(Collected data entries)
────────

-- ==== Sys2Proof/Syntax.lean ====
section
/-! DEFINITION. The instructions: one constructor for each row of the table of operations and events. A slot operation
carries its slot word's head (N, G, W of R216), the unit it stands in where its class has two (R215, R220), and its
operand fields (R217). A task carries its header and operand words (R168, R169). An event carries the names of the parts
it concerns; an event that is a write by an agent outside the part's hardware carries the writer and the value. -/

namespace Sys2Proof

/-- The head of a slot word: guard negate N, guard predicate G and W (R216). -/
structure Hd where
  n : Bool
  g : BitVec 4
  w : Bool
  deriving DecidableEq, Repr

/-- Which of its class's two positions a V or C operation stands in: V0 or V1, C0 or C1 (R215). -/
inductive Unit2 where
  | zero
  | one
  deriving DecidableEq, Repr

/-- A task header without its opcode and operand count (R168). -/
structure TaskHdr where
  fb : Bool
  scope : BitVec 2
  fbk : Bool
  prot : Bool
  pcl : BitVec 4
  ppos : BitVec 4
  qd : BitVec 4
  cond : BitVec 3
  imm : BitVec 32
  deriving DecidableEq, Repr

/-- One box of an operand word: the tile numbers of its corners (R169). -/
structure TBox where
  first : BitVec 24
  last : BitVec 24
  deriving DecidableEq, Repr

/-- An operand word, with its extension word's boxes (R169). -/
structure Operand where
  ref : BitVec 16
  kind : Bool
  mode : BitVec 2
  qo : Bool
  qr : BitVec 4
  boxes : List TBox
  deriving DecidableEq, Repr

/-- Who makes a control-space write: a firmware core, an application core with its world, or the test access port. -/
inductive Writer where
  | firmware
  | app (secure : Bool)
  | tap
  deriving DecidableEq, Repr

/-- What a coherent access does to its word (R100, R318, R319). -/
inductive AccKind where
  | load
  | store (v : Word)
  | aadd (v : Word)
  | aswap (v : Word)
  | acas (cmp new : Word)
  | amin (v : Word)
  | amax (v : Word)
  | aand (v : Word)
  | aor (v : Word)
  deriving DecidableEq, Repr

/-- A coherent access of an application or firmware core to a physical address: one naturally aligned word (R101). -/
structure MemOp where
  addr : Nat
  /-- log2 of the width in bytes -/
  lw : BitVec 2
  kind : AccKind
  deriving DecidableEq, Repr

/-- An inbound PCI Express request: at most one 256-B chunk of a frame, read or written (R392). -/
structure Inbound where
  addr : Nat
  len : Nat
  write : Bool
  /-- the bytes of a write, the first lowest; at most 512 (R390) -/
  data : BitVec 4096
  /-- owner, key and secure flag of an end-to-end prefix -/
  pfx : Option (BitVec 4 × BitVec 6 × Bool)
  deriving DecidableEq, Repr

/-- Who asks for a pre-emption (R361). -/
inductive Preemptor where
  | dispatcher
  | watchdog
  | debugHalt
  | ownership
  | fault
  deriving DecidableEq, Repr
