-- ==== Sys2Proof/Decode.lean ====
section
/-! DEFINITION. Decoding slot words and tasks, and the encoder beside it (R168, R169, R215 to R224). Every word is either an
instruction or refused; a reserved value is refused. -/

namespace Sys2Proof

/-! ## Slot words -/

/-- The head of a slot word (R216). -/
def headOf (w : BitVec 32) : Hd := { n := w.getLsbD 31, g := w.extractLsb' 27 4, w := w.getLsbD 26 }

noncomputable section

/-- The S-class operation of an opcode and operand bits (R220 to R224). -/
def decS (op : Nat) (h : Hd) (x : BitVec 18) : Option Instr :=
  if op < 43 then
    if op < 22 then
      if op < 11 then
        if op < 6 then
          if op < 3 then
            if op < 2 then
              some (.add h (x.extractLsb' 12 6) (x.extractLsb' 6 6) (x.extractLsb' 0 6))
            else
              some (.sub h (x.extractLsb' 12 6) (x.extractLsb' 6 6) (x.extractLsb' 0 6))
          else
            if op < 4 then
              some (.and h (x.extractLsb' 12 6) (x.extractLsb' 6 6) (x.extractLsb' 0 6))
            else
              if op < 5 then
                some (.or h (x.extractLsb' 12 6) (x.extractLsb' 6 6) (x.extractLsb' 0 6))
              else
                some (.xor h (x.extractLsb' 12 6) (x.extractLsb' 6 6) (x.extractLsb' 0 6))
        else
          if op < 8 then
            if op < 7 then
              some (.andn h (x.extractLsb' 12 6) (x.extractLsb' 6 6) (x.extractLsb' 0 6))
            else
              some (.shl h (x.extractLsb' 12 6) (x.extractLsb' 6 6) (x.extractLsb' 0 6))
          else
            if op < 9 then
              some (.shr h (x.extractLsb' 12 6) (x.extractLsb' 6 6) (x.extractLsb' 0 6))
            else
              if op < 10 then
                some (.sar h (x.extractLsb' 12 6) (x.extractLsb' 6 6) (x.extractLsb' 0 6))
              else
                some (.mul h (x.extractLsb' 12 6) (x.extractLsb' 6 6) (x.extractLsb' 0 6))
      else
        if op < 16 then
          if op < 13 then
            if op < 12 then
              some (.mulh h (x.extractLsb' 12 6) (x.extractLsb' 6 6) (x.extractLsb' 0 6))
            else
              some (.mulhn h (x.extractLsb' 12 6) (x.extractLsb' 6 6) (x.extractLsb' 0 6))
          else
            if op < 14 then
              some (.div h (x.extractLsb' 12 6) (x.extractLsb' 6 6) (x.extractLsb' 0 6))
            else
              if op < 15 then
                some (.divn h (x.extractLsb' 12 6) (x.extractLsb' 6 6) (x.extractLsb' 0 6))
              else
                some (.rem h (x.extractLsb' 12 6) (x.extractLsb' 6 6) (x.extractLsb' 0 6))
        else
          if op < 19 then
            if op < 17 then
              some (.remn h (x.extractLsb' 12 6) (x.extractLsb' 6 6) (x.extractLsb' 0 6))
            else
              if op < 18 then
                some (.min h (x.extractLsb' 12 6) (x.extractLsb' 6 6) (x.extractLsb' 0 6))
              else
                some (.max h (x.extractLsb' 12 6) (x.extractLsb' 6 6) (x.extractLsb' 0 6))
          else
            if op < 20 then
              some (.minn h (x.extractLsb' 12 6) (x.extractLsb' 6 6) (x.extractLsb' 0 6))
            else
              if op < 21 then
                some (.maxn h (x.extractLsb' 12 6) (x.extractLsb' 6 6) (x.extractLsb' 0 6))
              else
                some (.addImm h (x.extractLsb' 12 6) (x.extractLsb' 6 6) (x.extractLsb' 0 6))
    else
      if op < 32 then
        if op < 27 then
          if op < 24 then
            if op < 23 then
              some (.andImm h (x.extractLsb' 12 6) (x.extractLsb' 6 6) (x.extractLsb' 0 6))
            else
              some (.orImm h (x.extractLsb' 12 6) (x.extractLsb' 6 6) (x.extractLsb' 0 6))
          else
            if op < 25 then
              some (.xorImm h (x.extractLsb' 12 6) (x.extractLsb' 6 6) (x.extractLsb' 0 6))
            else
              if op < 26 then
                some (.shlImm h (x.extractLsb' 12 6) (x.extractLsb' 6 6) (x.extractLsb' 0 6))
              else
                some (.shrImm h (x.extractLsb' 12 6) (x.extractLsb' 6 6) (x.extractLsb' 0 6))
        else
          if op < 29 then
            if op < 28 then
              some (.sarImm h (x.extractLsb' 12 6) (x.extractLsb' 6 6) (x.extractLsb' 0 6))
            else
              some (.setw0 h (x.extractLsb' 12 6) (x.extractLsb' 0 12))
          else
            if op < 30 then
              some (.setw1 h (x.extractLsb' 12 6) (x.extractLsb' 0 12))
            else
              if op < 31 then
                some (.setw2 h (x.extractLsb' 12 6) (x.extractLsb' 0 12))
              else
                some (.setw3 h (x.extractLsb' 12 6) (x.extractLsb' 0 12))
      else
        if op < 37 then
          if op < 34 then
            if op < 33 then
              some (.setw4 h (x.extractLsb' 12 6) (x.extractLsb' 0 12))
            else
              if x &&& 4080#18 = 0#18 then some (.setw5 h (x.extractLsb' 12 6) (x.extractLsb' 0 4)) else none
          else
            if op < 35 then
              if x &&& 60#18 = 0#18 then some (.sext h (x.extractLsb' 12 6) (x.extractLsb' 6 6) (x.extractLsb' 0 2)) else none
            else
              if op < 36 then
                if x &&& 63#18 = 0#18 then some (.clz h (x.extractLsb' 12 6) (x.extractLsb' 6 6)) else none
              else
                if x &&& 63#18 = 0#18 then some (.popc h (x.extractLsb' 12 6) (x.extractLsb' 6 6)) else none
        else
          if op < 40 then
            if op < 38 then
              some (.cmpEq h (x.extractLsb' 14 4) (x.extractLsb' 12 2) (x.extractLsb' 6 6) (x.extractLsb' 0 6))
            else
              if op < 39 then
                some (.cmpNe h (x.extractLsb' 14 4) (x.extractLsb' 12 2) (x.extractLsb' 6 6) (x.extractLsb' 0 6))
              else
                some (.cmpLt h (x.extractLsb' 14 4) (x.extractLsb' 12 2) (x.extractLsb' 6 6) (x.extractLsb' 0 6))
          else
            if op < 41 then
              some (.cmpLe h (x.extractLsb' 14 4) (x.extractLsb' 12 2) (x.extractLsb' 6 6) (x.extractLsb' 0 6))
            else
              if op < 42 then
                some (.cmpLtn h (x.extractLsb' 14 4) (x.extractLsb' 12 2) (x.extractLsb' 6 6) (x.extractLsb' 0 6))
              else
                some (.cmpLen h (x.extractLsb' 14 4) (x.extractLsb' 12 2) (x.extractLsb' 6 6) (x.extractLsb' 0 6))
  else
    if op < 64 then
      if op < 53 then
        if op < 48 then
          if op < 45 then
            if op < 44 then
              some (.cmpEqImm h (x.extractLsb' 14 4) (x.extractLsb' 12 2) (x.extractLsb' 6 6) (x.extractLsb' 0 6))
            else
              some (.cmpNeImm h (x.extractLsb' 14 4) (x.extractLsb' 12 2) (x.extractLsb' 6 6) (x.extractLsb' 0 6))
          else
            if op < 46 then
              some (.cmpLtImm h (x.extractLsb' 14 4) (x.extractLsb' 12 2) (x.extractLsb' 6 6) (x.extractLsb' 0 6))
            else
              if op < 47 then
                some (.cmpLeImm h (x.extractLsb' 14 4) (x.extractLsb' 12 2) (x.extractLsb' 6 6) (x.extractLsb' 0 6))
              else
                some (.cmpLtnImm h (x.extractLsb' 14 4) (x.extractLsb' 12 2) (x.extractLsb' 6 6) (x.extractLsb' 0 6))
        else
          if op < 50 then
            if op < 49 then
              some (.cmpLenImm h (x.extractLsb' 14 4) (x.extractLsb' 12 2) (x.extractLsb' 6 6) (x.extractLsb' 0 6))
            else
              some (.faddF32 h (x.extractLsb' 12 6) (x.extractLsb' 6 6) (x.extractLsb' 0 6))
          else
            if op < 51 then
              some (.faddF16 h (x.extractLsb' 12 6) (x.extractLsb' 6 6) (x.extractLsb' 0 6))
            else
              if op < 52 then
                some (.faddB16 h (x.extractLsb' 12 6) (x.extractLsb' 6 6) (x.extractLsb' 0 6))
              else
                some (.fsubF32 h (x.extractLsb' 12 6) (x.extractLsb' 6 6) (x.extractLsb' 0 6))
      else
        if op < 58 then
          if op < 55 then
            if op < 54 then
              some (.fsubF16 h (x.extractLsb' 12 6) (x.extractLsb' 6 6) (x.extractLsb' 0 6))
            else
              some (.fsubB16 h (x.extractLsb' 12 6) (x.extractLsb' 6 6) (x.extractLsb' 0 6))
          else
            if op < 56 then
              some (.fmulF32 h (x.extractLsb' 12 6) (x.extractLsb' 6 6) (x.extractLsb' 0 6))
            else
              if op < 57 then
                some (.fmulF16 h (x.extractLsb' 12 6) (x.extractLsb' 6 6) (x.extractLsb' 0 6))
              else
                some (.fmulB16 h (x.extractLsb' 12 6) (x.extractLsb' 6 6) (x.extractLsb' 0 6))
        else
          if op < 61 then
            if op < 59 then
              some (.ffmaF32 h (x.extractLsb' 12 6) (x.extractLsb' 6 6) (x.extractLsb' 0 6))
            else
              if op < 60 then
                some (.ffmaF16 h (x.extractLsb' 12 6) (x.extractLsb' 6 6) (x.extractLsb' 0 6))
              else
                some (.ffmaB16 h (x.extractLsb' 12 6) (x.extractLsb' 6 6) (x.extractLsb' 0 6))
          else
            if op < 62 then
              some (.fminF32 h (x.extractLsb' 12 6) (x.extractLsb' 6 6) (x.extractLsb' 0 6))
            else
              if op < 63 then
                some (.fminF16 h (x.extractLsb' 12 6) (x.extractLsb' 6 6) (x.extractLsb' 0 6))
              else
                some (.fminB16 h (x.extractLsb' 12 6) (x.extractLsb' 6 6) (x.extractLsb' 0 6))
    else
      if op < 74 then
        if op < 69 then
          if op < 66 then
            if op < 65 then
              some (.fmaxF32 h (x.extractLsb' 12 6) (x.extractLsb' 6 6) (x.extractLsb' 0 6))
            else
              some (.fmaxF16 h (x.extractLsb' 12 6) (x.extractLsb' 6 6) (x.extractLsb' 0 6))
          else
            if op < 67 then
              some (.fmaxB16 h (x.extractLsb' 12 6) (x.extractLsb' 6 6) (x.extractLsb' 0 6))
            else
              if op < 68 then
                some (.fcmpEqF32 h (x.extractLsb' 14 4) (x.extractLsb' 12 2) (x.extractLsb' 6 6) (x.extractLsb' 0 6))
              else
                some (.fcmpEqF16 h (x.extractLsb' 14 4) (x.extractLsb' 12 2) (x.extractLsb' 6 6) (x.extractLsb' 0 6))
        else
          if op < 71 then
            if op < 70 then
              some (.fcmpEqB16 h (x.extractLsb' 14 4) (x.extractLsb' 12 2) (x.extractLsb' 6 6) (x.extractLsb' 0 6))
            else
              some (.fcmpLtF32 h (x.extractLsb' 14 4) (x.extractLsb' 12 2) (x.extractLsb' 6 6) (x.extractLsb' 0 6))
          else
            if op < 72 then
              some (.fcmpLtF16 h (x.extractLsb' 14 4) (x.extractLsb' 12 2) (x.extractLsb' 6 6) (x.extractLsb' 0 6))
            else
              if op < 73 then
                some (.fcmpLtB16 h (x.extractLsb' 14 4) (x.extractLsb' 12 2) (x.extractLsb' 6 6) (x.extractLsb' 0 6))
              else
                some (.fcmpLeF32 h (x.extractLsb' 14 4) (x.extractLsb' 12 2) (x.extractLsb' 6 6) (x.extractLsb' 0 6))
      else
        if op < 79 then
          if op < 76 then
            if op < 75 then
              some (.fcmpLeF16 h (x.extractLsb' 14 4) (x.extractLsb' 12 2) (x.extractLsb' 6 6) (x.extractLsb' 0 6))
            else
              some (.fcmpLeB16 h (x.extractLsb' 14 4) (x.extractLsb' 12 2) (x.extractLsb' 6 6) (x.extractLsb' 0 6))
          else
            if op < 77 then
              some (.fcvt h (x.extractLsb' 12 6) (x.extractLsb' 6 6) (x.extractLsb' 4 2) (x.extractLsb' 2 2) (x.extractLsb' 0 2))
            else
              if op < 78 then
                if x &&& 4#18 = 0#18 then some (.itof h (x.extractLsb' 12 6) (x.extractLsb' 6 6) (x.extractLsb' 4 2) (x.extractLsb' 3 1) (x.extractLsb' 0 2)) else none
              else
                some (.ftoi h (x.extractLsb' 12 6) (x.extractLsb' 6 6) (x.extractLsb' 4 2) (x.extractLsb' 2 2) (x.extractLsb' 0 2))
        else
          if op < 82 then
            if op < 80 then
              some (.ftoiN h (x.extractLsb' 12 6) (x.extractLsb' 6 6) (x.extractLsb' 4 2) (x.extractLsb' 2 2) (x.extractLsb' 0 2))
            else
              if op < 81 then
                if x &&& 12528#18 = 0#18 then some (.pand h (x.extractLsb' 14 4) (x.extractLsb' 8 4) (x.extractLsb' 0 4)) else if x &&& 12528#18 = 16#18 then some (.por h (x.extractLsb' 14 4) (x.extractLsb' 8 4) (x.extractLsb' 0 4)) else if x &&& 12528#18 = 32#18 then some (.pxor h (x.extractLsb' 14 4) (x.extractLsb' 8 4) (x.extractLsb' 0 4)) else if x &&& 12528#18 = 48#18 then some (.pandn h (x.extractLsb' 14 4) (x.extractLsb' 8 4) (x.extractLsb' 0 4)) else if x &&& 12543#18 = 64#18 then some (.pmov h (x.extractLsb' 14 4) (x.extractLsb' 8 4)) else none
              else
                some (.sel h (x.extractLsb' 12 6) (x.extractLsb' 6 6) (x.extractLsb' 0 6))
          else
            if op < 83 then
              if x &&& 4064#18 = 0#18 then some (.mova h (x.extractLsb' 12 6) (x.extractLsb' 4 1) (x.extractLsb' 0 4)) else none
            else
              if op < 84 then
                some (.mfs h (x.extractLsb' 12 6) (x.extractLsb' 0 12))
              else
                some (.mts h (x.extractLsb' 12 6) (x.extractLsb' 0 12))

────────

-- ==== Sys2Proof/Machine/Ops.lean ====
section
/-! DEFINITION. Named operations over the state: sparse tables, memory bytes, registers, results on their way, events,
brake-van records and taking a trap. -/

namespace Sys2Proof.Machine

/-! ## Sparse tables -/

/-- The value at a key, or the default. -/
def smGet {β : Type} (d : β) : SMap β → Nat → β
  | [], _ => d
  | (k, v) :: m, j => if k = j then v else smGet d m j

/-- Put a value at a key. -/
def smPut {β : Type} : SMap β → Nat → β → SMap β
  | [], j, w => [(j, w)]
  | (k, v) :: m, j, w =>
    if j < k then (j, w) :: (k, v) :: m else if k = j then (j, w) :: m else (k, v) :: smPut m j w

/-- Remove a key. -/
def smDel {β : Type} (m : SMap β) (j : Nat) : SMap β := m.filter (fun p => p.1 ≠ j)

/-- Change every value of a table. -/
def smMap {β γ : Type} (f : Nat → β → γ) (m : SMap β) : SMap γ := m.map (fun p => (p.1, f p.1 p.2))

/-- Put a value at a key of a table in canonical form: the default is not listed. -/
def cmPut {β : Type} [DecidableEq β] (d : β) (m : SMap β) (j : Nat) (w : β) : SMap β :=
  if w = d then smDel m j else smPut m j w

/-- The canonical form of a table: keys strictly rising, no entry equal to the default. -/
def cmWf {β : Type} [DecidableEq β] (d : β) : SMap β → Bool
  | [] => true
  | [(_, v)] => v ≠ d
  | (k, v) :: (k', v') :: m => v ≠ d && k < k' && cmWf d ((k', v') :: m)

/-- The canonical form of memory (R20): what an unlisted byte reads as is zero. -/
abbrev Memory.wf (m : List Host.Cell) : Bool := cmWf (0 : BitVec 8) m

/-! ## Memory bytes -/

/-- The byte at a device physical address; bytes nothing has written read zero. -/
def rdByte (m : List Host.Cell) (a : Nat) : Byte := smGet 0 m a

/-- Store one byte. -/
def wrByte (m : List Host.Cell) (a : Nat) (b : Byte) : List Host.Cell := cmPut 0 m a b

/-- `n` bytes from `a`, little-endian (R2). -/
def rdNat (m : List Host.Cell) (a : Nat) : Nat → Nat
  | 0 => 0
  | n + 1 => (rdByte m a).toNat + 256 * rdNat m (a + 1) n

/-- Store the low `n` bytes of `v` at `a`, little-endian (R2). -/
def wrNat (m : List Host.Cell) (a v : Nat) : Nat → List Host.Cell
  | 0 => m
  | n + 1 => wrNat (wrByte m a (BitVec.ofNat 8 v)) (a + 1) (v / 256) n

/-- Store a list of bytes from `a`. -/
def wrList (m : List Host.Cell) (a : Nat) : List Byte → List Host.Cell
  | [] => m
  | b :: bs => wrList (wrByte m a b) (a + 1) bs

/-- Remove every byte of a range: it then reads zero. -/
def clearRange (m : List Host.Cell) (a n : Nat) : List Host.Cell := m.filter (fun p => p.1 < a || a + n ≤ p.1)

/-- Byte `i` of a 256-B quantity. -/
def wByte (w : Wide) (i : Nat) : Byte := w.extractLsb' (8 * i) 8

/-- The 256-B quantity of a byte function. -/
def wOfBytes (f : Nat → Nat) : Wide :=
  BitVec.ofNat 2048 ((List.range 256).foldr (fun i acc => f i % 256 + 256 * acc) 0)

────────

Directions for this task
Would you please copy exactly the part of the entries above that begins at the line containing "(secure : Bool)" and ends at the line containing "noncomputable section", both lines included?

Result of this task
  | app (secure : Bool)
  | tap
  deriving DecidableEq, Repr

/-- What a coherent access does to its word (R100, R318, R319). -/
inductive AccKind where
  | load
  | store (v : Word)
  | aadd (v : Word)
  | aswap (v : Word)
  | acas (cmp new : Word)
  | amin (v : Word)
  | amax (v : Word)
  | aand (v : Word)
  | aor (v : Word)
  deriving DecidableEq, Repr

/-- A coherent access of an application or firmware core to a physical address: one naturally aligned word (R101). -/
structure MemOp where
  addr : Nat
  /-- log2 of the width in bytes -/
  lw : BitVec 2
  kind : AccKind
  deriving DecidableEq, Repr

/-- An inbound PCI Express request: at most one 256-B chunk of a frame, read or written (R392). -/
structure Inbound where
  addr : Nat
  len : Nat
  write : Bool
  /-- the bytes of a write, the first lowest; at most 512 (R390) -/
  data : BitVec 4096
  /-- owner, key and secure flag of an end-to-end prefix -/
  pfx : Option (BitVec 4 × BitVec 6 × Bool)
  deriving DecidableEq, Repr

/-- Who asks for a pre-emption (R361). -/
inductive Preemptor where
  | dispatcher
  | watchdog
  | debugHalt
  | ownership
  | fault
  deriving DecidableEq, Repr
-- ==== Sys2Proof/Decode.lean ====
section
/-! DEFINITION. Decoding slot words and tasks, and the encoder beside it (R168, R169, R215 to R224). Every word is either an
instruction or refused; a reserved value is refused. -/

namespace Sys2Proof

/-! ## Slot words -/

/-- The head of a slot word (R216). -/
def headOf (w : BitVec 32) : Hd := { n := w.getLsbD 31, g := w.extractLsb' 27 4, w := w.getLsbD 26 }

noncomputable section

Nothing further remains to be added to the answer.